** Task item **
From the records below, copy out exactly the lines from the one containing "execTimes_chain digitStep_sub (i" to the one containing "The statements -/", both included. Add nothing else.

Entries taken from a collection:
*****

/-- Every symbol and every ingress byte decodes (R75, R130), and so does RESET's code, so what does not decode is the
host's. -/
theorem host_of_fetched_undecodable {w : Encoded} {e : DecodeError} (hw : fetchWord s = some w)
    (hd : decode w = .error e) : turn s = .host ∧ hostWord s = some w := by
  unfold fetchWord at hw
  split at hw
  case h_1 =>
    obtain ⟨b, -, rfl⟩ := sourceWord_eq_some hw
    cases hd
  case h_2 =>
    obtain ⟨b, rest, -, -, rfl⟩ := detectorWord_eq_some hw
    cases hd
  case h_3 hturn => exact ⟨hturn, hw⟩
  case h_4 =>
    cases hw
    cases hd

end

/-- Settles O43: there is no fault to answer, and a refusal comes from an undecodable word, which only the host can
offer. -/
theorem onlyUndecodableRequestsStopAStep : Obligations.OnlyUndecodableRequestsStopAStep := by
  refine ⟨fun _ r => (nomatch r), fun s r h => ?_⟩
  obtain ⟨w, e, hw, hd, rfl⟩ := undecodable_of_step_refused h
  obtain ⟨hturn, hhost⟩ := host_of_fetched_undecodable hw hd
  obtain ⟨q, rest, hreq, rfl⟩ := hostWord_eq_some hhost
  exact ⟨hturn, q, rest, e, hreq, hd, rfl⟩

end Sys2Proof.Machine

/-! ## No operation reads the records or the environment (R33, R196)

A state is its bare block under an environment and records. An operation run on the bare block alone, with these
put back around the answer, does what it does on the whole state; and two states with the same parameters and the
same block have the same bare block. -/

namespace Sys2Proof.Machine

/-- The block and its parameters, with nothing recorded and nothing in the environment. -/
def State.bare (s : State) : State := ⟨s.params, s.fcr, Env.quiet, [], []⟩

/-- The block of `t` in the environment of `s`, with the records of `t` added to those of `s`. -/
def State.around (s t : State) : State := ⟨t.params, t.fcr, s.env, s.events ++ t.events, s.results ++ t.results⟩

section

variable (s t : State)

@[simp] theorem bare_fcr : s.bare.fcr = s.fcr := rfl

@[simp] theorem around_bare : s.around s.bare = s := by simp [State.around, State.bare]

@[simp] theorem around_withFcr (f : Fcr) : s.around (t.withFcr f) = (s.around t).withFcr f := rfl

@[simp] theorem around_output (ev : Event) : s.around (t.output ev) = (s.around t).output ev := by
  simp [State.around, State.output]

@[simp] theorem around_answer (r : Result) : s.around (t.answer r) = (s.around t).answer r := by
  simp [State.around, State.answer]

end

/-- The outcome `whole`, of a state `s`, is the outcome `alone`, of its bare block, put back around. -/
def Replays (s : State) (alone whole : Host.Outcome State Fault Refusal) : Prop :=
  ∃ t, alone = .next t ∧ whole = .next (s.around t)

*****

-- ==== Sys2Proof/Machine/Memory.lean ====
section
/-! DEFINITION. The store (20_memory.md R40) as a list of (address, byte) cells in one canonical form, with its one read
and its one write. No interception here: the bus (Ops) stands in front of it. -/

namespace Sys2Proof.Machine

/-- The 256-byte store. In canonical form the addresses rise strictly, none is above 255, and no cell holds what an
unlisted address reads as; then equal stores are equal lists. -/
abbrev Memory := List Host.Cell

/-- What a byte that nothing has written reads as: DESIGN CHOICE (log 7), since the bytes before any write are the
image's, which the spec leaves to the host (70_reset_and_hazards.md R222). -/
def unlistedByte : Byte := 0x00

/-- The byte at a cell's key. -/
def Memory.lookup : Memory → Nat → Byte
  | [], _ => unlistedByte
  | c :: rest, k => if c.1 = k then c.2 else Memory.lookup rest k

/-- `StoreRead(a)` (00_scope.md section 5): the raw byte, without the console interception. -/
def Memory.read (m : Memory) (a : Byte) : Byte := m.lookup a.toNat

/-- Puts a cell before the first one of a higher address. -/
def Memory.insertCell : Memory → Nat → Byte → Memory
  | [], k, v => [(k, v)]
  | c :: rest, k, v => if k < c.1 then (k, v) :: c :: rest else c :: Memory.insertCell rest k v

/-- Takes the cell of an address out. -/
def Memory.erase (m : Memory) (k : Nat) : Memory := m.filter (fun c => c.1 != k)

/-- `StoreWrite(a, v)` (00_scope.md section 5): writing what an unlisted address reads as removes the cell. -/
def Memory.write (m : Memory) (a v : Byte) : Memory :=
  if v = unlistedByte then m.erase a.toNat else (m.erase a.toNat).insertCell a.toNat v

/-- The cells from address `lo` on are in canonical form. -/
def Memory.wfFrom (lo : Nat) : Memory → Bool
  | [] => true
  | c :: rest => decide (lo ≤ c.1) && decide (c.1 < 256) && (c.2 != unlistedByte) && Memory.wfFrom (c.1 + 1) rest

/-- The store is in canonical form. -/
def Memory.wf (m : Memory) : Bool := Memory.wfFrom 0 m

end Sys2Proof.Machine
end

*****

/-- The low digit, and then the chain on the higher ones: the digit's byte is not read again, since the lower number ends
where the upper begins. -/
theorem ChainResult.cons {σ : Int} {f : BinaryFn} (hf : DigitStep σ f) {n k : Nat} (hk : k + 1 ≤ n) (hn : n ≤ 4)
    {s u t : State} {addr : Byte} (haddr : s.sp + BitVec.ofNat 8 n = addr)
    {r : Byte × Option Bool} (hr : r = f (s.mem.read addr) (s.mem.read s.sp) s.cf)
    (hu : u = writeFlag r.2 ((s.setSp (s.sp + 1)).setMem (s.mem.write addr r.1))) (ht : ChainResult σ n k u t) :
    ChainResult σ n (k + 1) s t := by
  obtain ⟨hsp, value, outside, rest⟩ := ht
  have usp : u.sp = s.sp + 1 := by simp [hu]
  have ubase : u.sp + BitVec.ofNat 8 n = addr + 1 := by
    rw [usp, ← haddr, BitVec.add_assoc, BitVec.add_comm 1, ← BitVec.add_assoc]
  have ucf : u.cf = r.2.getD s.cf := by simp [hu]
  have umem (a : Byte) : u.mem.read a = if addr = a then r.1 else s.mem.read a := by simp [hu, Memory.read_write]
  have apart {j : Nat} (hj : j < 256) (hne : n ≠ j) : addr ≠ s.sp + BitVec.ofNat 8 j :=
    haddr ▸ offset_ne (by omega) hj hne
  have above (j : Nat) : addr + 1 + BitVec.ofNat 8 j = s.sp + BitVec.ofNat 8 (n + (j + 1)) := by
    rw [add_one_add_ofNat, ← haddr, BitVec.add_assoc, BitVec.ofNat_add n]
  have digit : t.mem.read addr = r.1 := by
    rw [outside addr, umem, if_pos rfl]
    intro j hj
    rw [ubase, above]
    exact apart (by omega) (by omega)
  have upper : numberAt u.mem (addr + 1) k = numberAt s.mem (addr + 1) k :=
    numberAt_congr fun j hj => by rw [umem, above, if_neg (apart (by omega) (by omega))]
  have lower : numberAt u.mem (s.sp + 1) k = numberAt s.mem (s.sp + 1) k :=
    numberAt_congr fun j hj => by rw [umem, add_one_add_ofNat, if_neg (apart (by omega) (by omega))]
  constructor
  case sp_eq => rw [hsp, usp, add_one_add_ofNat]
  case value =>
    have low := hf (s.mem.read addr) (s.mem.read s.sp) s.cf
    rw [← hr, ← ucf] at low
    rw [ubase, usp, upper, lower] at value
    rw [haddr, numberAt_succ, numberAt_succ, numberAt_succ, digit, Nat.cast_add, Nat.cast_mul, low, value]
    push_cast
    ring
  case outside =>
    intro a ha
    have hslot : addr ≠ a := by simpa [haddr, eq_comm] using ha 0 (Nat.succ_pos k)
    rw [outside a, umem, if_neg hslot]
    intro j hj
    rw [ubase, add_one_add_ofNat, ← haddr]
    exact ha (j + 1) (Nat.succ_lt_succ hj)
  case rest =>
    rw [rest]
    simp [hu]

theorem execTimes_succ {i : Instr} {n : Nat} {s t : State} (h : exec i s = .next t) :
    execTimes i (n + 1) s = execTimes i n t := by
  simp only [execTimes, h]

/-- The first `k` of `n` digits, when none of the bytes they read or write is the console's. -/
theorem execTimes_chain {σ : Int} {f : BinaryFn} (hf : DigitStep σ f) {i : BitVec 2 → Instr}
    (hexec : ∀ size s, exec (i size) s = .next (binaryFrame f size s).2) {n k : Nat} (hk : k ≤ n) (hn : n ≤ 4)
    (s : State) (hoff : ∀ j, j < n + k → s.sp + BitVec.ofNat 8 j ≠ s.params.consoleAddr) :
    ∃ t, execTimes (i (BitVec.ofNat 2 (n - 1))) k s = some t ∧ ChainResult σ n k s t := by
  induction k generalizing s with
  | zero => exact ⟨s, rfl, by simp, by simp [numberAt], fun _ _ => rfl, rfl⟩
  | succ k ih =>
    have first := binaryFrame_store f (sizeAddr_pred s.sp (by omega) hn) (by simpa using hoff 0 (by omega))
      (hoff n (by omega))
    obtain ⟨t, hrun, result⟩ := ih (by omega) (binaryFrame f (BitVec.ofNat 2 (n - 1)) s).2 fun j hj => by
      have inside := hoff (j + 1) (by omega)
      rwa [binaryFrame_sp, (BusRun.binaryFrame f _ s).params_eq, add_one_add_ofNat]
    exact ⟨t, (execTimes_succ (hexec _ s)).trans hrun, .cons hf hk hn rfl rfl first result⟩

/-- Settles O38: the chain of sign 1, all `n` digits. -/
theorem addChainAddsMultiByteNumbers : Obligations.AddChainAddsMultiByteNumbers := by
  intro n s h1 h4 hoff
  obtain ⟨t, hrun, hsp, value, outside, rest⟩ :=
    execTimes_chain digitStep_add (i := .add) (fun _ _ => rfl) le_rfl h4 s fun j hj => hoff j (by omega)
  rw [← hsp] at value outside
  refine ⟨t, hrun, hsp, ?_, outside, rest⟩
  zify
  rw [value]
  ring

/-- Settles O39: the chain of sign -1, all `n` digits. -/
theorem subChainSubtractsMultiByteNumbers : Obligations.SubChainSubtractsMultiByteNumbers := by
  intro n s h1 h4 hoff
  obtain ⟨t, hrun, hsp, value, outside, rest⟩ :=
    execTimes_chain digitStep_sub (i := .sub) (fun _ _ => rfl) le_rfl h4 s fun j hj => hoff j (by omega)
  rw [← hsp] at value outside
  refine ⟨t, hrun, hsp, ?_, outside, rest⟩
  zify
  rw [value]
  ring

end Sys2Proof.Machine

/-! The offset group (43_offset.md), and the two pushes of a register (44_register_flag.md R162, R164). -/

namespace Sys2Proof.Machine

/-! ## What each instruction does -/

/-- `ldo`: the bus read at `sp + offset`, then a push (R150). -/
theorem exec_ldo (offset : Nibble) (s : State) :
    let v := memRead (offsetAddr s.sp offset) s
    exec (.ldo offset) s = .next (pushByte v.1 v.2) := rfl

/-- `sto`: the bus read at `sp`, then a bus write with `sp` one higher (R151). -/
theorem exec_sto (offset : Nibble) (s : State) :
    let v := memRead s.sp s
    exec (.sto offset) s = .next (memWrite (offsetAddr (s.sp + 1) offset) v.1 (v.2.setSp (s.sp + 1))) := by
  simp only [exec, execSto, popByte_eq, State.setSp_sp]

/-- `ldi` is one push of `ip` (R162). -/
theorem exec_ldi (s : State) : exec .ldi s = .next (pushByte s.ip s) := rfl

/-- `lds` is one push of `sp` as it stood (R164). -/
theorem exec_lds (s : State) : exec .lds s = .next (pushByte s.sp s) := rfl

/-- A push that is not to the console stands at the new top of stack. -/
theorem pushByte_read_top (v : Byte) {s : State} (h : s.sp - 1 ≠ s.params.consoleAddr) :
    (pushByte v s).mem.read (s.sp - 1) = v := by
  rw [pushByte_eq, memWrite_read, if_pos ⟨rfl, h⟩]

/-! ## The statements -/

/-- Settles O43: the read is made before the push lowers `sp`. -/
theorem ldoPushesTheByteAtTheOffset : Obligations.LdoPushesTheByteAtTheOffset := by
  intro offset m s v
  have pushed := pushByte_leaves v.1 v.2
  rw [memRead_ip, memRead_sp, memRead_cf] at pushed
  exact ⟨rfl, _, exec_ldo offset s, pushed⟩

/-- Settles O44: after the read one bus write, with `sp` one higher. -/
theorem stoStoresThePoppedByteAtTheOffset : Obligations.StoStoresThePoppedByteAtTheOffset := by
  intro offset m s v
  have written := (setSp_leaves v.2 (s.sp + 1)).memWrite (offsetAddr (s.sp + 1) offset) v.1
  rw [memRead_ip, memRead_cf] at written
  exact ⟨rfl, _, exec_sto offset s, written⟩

*****

** Written solution **
    execTimes_chain digitStep_sub (i := .sub) (fun _ _ => rfl) le_rfl h4 s fun j hj => hoff j (by omega)
  rw [← hsp] at value outside
  refine ⟨t, hrun, hsp, ?_, outside, rest⟩
  zify
  rw [value]
  ring

end Sys2Proof.Machine

/-! The offset group (43_offset.md), and the two pushes of a register (44_register_flag.md R162, R164). -/

namespace Sys2Proof.Machine

/-! ## What each instruction does -/

/-- `ldo`: the bus read at `sp + offset`, then a push (R150). -/
theorem exec_ldo (offset : Nibble) (s : State) :
    let v := memRead (offsetAddr s.sp offset) s
    exec (.ldo offset) s = .next (pushByte v.1 v.2) := rfl

/-- `sto`: the bus read at `sp`, then a bus write with `sp` one higher (R151). -/
theorem exec_sto (offset : Nibble) (s : State) :
    let v := memRead s.sp s
    exec (.sto offset) s = .next (memWrite (offsetAddr (s.sp + 1) offset) v.1 (v.2.setSp (s.sp + 1))) := by
  simp only [exec, execSto, popByte_eq, State.setSp_sp]

/-- `ldi` is one push of `ip` (R162). -/
theorem exec_ldi (s : State) : exec .ldi s = .next (pushByte s.ip s) := rfl

/-- `lds` is one push of `sp` as it stood (R164). -/
theorem exec_lds (s : State) : exec .lds s = .next (pushByte s.sp s) := rfl

/-- A push that is not to the console stands at the new top of stack. -/
theorem pushByte_read_top (v : Byte) {s : State} (h : s.sp - 1 ≠ s.params.consoleAddr) :
    (pushByte v s).mem.read (s.sp - 1) = v := by
  rw [pushByte_eq, memWrite_read, if_pos ⟨rfl, h⟩]

/-! ## The statements -/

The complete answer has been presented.